# ACTION ITEM
Starting with the line containing "STATUS differ. -/" and going on through the line containing "(decode defaultOpcodeMap [0x0009#16, 7#16]", return the lines of the data below exactly, and only those.

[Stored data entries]
◇ ◇ ◇ ◇

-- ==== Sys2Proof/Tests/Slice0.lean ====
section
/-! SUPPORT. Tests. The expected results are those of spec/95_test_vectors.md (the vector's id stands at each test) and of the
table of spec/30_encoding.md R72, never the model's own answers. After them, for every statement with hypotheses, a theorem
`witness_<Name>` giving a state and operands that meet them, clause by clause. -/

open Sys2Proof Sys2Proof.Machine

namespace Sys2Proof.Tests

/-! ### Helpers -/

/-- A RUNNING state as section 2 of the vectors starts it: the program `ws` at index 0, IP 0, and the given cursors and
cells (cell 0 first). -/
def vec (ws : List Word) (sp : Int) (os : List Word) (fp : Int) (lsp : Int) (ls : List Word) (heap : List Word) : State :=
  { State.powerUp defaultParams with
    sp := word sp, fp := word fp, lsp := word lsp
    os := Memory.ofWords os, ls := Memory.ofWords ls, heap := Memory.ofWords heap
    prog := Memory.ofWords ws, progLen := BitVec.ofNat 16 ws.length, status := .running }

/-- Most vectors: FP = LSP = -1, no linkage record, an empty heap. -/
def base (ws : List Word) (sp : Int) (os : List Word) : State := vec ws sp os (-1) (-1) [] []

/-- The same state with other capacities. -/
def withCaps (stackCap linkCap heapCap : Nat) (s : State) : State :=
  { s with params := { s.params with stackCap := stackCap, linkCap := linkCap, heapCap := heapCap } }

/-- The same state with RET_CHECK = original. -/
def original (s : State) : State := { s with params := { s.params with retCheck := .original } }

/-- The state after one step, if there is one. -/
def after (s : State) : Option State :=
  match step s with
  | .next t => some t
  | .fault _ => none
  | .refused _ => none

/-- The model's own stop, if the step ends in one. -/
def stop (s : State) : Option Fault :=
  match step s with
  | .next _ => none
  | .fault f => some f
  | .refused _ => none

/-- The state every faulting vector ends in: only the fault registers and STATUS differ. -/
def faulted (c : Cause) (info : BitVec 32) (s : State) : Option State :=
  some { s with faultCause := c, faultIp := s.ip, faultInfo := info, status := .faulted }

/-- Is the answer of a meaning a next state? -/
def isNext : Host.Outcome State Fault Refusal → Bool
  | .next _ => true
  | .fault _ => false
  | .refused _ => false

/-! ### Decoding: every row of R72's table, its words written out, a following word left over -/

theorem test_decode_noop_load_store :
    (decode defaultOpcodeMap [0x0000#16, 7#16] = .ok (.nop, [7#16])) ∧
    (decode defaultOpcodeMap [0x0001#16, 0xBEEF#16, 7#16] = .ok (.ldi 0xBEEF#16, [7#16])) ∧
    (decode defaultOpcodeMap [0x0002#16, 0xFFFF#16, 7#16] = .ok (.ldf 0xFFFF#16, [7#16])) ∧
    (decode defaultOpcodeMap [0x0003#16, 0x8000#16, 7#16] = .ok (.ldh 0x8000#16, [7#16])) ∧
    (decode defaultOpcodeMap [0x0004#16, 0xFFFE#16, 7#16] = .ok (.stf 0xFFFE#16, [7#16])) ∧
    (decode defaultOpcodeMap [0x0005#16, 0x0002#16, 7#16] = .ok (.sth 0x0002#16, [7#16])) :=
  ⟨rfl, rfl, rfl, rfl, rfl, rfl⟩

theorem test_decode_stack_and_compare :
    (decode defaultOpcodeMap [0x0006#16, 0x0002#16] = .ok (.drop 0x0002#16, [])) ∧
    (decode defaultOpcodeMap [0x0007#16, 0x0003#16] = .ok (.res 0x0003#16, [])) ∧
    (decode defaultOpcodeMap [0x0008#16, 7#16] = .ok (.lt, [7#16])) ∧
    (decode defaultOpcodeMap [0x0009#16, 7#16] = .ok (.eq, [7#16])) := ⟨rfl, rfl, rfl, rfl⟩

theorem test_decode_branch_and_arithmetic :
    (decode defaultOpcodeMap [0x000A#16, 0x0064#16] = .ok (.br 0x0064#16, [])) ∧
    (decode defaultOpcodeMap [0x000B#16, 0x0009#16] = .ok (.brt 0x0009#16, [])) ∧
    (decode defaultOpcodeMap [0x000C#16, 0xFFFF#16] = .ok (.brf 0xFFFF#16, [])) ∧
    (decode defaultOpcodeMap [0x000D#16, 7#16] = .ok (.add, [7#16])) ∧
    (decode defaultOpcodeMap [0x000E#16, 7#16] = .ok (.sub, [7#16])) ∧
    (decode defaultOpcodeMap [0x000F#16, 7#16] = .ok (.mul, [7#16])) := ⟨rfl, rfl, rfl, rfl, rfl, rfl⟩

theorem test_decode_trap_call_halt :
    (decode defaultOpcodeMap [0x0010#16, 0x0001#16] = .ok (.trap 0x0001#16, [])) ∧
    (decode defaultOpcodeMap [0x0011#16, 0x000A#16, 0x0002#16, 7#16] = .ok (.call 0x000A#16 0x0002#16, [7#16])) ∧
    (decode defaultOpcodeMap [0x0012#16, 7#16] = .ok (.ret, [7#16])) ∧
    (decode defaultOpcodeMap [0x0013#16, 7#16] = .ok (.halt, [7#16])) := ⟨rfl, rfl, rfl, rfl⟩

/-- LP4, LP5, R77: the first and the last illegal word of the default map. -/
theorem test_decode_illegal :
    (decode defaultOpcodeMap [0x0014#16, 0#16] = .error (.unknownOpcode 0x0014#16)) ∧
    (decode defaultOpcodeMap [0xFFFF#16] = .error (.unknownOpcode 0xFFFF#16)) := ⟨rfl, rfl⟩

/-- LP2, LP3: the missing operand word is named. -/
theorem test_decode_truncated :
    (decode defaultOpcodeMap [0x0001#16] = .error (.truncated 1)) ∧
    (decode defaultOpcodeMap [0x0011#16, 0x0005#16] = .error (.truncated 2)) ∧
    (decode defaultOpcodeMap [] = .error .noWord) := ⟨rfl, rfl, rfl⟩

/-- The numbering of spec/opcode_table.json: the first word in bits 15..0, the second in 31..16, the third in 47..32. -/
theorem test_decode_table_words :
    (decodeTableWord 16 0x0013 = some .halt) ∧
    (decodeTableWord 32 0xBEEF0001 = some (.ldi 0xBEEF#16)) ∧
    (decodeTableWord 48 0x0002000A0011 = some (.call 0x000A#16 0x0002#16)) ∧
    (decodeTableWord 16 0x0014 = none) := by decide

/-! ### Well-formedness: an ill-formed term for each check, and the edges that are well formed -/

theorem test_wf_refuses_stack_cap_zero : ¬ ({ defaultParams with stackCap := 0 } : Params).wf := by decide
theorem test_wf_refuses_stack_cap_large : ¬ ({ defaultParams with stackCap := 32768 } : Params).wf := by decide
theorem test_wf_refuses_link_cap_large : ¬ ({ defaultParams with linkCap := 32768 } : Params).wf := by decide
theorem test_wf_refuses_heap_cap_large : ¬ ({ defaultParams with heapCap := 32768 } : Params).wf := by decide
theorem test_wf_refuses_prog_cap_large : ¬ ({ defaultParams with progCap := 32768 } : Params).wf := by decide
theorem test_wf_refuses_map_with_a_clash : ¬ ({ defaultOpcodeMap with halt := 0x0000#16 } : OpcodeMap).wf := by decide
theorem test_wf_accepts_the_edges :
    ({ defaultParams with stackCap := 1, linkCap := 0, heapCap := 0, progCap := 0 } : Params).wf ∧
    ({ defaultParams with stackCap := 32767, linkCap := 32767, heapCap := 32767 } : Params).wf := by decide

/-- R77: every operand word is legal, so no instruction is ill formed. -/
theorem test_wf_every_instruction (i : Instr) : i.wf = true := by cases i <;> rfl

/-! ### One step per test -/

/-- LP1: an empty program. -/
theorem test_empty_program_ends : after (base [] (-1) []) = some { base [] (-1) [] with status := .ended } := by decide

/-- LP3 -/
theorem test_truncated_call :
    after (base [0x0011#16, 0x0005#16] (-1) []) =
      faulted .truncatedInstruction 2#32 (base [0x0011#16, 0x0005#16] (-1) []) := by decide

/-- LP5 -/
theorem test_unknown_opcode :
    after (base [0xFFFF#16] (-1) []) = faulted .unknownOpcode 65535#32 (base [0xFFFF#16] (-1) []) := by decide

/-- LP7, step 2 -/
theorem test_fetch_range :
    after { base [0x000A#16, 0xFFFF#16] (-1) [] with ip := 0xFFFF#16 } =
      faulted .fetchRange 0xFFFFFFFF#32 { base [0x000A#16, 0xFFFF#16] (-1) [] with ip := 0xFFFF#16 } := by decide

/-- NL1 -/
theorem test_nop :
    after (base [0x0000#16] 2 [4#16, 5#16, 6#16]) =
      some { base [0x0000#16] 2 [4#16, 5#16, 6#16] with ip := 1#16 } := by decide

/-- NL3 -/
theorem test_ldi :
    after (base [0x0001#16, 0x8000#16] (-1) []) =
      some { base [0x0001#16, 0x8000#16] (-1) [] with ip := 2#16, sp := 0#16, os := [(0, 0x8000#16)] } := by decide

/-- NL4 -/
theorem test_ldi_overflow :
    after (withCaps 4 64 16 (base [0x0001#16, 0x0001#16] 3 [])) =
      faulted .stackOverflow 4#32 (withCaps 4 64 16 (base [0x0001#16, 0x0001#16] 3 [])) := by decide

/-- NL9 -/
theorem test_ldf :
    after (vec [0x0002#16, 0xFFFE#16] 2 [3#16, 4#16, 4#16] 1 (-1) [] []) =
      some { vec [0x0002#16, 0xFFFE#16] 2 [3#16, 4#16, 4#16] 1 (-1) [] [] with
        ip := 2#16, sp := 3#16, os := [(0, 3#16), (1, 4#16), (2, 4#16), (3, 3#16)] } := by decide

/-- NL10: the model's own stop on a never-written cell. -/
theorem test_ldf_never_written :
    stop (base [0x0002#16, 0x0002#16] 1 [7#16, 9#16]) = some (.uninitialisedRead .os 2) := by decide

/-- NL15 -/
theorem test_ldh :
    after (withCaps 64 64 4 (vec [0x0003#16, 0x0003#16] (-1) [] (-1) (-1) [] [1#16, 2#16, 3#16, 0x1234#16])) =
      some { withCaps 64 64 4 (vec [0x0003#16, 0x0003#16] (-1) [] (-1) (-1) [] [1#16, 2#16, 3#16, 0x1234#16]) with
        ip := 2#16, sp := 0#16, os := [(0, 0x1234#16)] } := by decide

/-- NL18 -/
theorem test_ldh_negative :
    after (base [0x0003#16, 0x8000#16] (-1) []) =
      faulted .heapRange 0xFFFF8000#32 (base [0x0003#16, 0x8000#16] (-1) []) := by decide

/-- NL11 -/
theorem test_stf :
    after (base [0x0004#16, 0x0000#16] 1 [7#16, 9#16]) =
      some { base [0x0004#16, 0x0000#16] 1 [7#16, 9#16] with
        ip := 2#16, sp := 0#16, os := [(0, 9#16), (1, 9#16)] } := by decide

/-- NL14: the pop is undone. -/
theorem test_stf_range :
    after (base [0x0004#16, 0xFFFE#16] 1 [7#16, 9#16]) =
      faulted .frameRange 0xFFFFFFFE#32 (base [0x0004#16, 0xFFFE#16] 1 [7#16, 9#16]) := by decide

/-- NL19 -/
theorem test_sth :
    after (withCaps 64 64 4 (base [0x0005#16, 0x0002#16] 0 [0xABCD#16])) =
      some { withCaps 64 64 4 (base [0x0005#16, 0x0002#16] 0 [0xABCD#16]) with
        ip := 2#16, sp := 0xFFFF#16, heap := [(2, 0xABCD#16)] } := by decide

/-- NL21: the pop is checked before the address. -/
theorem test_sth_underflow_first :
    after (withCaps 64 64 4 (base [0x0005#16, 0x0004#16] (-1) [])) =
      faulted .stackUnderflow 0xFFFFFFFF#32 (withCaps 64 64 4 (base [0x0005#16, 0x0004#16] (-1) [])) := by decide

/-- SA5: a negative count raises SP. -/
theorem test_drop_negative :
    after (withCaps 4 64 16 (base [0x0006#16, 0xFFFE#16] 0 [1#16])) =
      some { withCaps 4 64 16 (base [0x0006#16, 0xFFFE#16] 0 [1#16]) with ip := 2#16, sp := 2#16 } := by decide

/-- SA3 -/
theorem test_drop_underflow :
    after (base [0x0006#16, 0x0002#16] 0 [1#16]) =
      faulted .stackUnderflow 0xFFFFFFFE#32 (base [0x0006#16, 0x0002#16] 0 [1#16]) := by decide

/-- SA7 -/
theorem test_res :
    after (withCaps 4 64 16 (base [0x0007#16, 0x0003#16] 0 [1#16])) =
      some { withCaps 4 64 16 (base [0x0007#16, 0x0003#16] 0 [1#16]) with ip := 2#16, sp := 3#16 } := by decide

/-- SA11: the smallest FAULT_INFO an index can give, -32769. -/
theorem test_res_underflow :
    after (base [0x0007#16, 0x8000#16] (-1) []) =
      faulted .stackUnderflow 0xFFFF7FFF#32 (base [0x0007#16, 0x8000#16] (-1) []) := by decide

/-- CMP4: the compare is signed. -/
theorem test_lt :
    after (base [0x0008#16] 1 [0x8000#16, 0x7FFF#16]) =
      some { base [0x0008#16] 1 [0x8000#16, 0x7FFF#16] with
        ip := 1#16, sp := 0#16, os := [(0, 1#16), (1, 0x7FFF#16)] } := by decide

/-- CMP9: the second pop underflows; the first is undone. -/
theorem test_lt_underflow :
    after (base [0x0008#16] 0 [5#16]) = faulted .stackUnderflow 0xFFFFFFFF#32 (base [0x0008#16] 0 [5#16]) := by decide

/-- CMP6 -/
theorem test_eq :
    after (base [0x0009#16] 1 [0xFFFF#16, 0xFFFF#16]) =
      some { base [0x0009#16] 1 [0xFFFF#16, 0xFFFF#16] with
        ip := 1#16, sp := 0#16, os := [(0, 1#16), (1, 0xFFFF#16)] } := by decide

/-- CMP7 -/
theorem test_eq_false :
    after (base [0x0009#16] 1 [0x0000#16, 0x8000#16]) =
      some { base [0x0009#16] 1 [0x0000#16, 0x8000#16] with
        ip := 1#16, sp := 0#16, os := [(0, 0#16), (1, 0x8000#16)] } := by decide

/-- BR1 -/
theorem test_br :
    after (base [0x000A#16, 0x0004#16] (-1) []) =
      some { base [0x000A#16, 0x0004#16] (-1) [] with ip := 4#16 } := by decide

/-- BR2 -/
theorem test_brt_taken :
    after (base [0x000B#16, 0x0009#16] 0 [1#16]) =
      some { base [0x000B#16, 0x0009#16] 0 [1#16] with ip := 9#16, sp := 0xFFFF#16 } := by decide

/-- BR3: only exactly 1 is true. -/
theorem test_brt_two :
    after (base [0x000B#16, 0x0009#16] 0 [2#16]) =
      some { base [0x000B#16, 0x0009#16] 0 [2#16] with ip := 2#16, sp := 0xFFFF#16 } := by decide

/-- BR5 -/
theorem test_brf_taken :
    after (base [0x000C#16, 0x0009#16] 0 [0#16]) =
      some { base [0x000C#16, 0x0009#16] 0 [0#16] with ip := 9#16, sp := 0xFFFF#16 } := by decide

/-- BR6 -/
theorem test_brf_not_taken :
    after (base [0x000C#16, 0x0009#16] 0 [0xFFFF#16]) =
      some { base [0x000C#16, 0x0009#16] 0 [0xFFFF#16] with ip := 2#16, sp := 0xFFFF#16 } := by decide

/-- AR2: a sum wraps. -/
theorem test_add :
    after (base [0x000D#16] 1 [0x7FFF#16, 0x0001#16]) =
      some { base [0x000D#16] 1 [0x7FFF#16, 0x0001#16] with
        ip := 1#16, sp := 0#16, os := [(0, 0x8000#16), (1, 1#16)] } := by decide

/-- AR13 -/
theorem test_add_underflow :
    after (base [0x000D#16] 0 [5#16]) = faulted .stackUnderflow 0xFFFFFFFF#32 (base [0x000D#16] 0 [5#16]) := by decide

◇ ◇ ◇ ◇

# WRITTEN ANSWER
/-- The state every faulting vector ends in: only the fault registers and STATUS differ. -/
def faulted (c : Cause) (info : BitVec 32) (s : State) : Option State :=
  some { s with faultCause := c, faultIp := s.ip, faultInfo := info, status := .faulted }

/-- Is the answer of a meaning a next state? -/
def isNext : Host.Outcome State Fault Refusal → Bool
  | .next _ => true
  | .fault _ => false
  | .refused _ => false

/-! ### Decoding: every row of R72's table, its words written out, a following word left over -/

theorem test_decode_noop_load_store :
    (decode defaultOpcodeMap [0x0000#16, 7#16] = .ok (.nop, [7#16])) ∧
    (decode defaultOpcodeMap [0x0001#16, 0xBEEF#16, 7#16] = .ok (.ldi 0xBEEF#16, [7#16])) ∧
    (decode defaultOpcodeMap [0x0002#16, 0xFFFF#16, 7#16] = .ok (.ldf 0xFFFF#16, [7#16])) ∧
    (decode defaultOpcodeMap [0x0003#16, 0x8000#16, 7#16] = .ok (.ldh 0x8000#16, [7#16])) ∧
    (decode defaultOpcodeMap [0x0004#16, 0xFFFE#16, 7#16] = .ok (.stf 0xFFFE#16, [7#16])) ∧
    (decode defaultOpcodeMap [0x0005#16, 0x0002#16, 7#16] = .ok (.sth 0x0002#16, [7#16])) :=
  ⟨rfl, rfl, rfl, rfl, rfl, rfl⟩

theorem test_decode_stack_and_compare :
    (decode defaultOpcodeMap [0x0006#16, 0x0002#16] = .ok (.drop 0x0002#16, [])) ∧
    (decode defaultOpcodeMap [0x0007#16, 0x0003#16] = .ok (.res 0x0003#16, [])) ∧
    (decode defaultOpcodeMap [0x0008#16, 7#16] = .ok (.lt, [7#16])) ∧
    (decode defaultOpcodeMap [0x0009#16, 7#16] = .ok (.eq, [7#16])) := ⟨rfl, rfl, rfl, rfl⟩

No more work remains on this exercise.